[Collected data entries]
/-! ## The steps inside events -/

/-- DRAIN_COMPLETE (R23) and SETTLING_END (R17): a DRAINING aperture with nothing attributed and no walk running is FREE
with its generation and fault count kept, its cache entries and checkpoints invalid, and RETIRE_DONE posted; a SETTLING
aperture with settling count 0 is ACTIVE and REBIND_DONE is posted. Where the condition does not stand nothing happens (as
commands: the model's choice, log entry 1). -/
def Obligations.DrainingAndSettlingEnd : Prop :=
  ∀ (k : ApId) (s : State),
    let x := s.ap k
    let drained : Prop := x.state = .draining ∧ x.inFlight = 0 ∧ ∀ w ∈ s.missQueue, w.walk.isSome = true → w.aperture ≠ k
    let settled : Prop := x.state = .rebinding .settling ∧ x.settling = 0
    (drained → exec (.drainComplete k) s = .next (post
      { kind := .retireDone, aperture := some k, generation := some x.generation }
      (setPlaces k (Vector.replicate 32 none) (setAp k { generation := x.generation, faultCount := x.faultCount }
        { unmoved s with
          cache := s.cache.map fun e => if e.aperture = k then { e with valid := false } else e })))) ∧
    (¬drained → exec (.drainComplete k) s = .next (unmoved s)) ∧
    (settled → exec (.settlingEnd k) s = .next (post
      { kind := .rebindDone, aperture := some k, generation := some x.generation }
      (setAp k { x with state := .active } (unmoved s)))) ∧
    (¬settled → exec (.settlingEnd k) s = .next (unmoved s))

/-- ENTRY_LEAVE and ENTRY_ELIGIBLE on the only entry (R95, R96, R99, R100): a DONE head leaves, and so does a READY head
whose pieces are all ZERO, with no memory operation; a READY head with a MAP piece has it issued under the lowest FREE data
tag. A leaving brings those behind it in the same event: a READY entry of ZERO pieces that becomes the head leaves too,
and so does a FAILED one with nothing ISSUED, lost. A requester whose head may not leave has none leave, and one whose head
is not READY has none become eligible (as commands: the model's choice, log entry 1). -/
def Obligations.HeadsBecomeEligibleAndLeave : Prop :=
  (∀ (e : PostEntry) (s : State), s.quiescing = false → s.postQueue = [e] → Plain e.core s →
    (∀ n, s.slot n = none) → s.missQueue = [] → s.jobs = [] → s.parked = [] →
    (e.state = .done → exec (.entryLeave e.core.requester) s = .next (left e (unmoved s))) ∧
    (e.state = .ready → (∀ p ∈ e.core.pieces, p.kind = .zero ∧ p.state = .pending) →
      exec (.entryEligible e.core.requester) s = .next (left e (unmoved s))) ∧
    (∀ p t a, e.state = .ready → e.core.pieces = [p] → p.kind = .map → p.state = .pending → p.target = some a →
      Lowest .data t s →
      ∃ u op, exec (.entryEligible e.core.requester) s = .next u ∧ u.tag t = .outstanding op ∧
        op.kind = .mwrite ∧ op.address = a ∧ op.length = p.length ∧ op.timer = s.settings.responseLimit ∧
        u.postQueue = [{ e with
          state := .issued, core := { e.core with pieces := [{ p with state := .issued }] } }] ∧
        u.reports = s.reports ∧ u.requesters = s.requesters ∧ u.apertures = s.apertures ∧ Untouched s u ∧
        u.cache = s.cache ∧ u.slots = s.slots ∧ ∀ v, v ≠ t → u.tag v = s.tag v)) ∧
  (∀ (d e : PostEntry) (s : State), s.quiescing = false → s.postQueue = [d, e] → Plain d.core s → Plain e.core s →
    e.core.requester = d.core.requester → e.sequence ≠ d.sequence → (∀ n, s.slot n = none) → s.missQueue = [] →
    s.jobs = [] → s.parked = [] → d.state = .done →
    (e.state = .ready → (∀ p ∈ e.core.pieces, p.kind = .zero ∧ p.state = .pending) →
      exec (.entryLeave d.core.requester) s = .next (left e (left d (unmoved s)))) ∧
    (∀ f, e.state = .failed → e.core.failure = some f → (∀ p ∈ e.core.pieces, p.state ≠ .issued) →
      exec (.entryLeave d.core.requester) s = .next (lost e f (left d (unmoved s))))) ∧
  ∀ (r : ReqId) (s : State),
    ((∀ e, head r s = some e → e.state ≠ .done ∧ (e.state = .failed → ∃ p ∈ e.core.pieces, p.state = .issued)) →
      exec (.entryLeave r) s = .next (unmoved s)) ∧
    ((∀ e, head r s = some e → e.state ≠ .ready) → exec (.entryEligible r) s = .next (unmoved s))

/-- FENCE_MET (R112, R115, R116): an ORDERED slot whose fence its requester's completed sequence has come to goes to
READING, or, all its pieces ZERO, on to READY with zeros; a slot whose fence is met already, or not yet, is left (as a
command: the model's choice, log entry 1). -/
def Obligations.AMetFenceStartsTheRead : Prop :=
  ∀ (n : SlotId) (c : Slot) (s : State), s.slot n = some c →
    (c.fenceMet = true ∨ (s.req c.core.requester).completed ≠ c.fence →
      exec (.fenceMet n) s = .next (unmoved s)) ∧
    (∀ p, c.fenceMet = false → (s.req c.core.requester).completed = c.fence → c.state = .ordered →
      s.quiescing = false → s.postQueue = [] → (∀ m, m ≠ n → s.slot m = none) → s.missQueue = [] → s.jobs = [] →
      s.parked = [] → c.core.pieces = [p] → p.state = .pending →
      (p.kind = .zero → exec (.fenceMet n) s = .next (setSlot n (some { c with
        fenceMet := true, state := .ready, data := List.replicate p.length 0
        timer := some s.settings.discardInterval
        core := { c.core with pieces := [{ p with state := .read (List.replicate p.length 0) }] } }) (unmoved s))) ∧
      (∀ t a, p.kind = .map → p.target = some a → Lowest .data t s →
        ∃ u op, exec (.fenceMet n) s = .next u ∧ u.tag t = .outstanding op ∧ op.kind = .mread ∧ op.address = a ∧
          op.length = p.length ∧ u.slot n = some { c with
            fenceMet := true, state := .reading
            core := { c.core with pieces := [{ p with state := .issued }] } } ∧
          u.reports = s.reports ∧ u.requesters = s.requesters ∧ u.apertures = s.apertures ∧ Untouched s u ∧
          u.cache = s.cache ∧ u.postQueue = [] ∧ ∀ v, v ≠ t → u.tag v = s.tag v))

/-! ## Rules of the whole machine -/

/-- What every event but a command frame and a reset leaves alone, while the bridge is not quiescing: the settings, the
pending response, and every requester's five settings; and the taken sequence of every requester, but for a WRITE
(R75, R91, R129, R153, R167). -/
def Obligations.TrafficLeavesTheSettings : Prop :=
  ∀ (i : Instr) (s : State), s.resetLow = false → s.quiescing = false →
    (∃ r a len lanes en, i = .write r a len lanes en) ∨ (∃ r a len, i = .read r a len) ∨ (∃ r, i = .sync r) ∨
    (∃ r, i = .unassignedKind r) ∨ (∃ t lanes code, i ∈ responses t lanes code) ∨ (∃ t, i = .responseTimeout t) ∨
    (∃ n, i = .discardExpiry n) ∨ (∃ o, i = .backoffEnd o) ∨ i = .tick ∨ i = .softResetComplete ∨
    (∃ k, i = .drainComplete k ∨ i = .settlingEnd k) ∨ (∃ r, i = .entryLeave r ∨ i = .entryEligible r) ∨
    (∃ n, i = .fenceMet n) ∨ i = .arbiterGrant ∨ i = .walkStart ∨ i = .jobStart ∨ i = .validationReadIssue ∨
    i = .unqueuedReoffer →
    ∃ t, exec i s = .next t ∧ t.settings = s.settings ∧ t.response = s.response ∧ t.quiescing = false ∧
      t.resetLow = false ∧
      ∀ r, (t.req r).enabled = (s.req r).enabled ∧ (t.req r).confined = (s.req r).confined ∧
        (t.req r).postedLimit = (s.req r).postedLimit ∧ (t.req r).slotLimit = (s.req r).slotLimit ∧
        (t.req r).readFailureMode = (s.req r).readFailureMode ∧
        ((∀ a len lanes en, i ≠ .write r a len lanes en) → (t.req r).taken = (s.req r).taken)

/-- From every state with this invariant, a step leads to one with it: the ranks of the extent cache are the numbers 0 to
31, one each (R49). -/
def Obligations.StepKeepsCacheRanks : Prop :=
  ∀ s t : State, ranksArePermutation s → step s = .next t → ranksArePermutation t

→ **Exercise goal**:
In the entries above, the lines between the one holding "(∃ n, i = .fenceMet" and the one holding "numbers 0 to", inclusive, are to be printed exactly as written, and those alone.

→ **Response to the task**:
    (∃ n, i = .fenceMet n) ∨ i = .arbiterGrant ∨ i = .walkStart ∨ i = .jobStart ∨ i = .validationReadIssue ∨
    i = .unqueuedReoffer →
    ∃ t, exec i s = .next t ∧ t.settings = s.settings ∧ t.response = s.response ∧ t.quiescing = false ∧
      t.resetLow = false ∧
      ∀ r, (t.req r).enabled = (s.req r).enabled ∧ (t.req r).confined = (s.req r).confined ∧
        (t.req r).postedLimit = (s.req r).postedLimit ∧ (t.req r).slotLimit = (s.req r).slotLimit ∧
        (t.req r).readFailureMode = (s.req r).readFailureMode ∧
        ((∀ a len lanes en, i ≠ .write r a len lanes en) → (t.req r).taken = (s.req r).taken)

/-- From every state with this invariant, a step leads to one with it: the ranks of the extent cache are the numbers 0 to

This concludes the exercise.